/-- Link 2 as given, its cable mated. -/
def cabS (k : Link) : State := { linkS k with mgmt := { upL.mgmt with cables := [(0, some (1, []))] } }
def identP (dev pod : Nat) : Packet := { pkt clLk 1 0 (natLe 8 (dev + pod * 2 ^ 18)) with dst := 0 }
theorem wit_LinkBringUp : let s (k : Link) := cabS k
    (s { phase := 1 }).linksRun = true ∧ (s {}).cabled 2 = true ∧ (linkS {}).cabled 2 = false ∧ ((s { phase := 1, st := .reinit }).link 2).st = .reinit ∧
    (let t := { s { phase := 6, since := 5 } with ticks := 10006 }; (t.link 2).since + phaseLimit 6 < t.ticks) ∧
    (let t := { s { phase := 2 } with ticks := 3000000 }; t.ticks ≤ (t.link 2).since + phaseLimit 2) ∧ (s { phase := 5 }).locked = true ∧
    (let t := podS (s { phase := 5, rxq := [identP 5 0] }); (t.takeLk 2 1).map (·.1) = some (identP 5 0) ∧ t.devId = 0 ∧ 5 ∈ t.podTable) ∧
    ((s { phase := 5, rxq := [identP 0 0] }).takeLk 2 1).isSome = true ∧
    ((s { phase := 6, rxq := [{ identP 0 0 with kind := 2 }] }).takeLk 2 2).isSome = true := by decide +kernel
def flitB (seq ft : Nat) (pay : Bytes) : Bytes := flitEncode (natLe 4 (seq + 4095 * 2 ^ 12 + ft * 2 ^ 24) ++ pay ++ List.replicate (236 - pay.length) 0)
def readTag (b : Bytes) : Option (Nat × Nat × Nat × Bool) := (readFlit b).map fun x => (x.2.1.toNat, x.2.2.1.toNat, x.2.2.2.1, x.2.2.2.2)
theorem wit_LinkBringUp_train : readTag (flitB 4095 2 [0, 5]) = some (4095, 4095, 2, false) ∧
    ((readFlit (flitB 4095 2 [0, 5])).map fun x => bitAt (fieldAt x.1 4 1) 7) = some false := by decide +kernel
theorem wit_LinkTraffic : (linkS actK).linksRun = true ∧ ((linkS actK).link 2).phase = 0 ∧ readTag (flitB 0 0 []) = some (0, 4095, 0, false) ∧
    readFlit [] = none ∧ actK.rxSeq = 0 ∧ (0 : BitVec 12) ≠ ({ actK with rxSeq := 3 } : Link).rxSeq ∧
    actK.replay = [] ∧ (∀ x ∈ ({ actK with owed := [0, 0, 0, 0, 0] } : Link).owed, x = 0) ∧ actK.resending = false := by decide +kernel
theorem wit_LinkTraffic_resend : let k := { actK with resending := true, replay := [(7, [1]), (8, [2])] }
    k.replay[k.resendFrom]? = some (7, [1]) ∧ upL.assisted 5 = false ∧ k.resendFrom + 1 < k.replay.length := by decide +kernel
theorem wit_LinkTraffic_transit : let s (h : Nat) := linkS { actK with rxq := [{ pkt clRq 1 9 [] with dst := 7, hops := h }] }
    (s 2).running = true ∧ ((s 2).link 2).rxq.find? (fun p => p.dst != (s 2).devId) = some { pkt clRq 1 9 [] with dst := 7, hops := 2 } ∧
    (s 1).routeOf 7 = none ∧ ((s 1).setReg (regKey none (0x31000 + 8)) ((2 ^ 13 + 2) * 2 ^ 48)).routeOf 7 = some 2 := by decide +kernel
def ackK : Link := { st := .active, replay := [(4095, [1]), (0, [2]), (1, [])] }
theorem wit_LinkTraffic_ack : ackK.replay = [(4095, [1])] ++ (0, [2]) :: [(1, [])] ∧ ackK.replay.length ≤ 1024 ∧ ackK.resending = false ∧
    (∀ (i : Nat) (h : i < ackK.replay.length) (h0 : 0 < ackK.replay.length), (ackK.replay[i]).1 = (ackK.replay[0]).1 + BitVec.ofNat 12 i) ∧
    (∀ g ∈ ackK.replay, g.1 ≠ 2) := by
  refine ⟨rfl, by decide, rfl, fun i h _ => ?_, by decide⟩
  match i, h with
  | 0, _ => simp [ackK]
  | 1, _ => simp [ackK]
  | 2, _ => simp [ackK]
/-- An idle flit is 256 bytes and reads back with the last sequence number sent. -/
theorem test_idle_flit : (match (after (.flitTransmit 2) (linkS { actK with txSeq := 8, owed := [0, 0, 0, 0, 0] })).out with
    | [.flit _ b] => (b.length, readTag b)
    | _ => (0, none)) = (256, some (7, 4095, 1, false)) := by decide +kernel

YOUR OBJECTIVE: Copy each line of the records that contains the word "cabS".

ANSWER TO THIS TASK:
def cabS (k : Link) : State := { linkS k with mgmt := { upL.mgmt with cables := [(0, some (1, []))] } }
theorem wit_LinkBringUp : let s (k : Link) := cabS k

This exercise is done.